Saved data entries
-=-=-=-=-
/-- R174: LD B, Vx stores the hundreds, tens and ones of Vx at I, I+1, I+2 and no other byte; where I + 2 ≥ 4096 it raises
DATA_OOB and nothing else changes. -/
def Obligations.LdBVxStoresThreeDigits : Prop :=
  ∀ (x : Index16) s, s.mem.wf = true →
    decodeWord (0xF#4 ++ x.toNibble ++ 0x33#8) = .ok (.ldBVx x) ∧
    (s.i.toNat + 2 < 4096 → Completes (.ldBVx x) s fun t =>
      (t.mem.read s.i.toNat).toNat = (s.reg x).toNat / 100 ∧
      (t.mem.read (s.i.toNat + 1)).toNat = (s.reg x).toNat / 10 % 10 ∧
      (t.mem.read (s.i.toNat + 2)).toNat = (s.reg x).toNat % 10 ∧
      (∀ a, a < s.i.toNat ∨ s.i.toNat + 3 ≤ a → t.mem.read a = s.mem.read a) ∧
      t.pc = s.pc + 2#16 ∧ SameBut [.mem, .pc] s t) ∧
    (4096 ≤ s.i.toNat + 2 → Completes (.ldBVx x) s fun t =>
      (∃ addr : Word, addr.toNat = max s.i.toNat 4096 ∧
        RecordIs t .dataOob s.pc (0xF#4 ++ x.toNibble ++ 0x33#8) addr) ∧ SameBut [.record] s t)

/-- R175: LD [I], Vx stores V0..Vx at I..I+x and no other byte; where I + x ≥ 4096 it raises DATA_OOB and nothing else
changes. -/
def Obligations.LdMemVxStoresTheRegisters : Prop :=
  ∀ (x : Index16) s, s.mem.wf = true →
    decodeWord (0xF#4 ++ x.toNibble ++ 0x55#8) = .ok (.ldMemVx x) ∧
    (s.i.toNat + x.val < 4096 → Completes (.ldMemVx x) s fun t =>
      (∀ j, j ≤ x → t.mem.read (s.i.toNat + j.val) = s.reg j) ∧
      (∀ a, a < s.i.toNat ∨ s.i.toNat + x.val < a → t.mem.read a = s.mem.read a) ∧
      t.pc = s.pc + 2#16 ∧ SameBut [.mem, .pc] s t) ∧
    (4096 ≤ s.i.toNat + x.val → Completes (.ldMemVx x) s fun t =>
      (∃ addr : Word, addr.toNat = max s.i.toNat 4096 ∧
        RecordIs t .dataOob s.pc (0xF#4 ++ x.toNibble ++ 0x55#8) addr) ∧ SameBut [.record] s t)

/-- R176: LD Vx, [I] loads V0..Vx from I..I+x, leaves the registers above x, all memory and I; where I + x ≥ 4096 it
raises DATA_OOB and nothing else changes. -/
def Obligations.LdVxMemLoadsTheRegisters : Prop :=
  ∀ (x : Index16) s,
    decodeWord (0xF#4 ++ x.toNibble ++ 0x65#8) = .ok (.ldVxMem x) ∧
    (s.i.toNat + x.val < 4096 → Completes (.ldVxMem x) s fun t =>
      (∀ j, j ≤ x → t.reg j = s.mem.read (s.i.toNat + j.val)) ∧ (∀ j, x < j → t.reg j = s.reg j) ∧
      t.pc = s.pc + 2#16 ∧ SameBut [.v, .pc] s t) ∧
    (4096 ≤ s.i.toNat + x.val → Completes (.ldVxMem x) s fun t =>
      (∃ addr : Word, addr.toNat = max s.i.toNat 4096 ∧
        RecordIs t .dataOob s.pc (0xF#4 ++ x.toNibble ++ 0x65#8) addr) ∧ SameBut [.record] s t)

/-- R75: a store is seen by the very next fetch, byte by byte, whichever bytes of the next word it overwrites. -/
def Obligations.StoreIsSeenByTheNextFetch : Prop :=
  ∀ (x : Index16) s, s.mem.wf = true → s.pc.toNat + 3 < 4096 →
    (s.i.toNat + x.val < 4096 → Completes (.ldMemVx x) s fun t =>
      t.fetch = some (wordOfBytes (s.byteAfterStore (s.regsTo x) (s.pc.toNat + 2))
        (s.byteAfterStore (s.regsTo x) (s.pc.toNat + 3)))) ∧
    (s.i.toNat + 2 < 4096 → Completes (.ldBVx x) s fun t =>
      t.fetch = some (wordOfBytes (s.byteAfterStore (bcdDigits (s.reg x)) (s.pc.toNat + 2))
        (s.byteAfterStore (bcdDigits (s.reg x)) (s.pc.toNat + 3))))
-=-=-=-=-
Task to complete |
Report the lines above that have the word "other" in them.

Finished task |
/-- R174: LD B, Vx stores the hundreds, tens and ones of Vx at I, I+1, I+2 and no other byte; where I + 2 ≥ 4096 it raises
/-- R175: LD [I], Vx stores V0..Vx at I..I+x and no other byte; where I + x ≥ 4096 it raises DATA_OOB and nothing else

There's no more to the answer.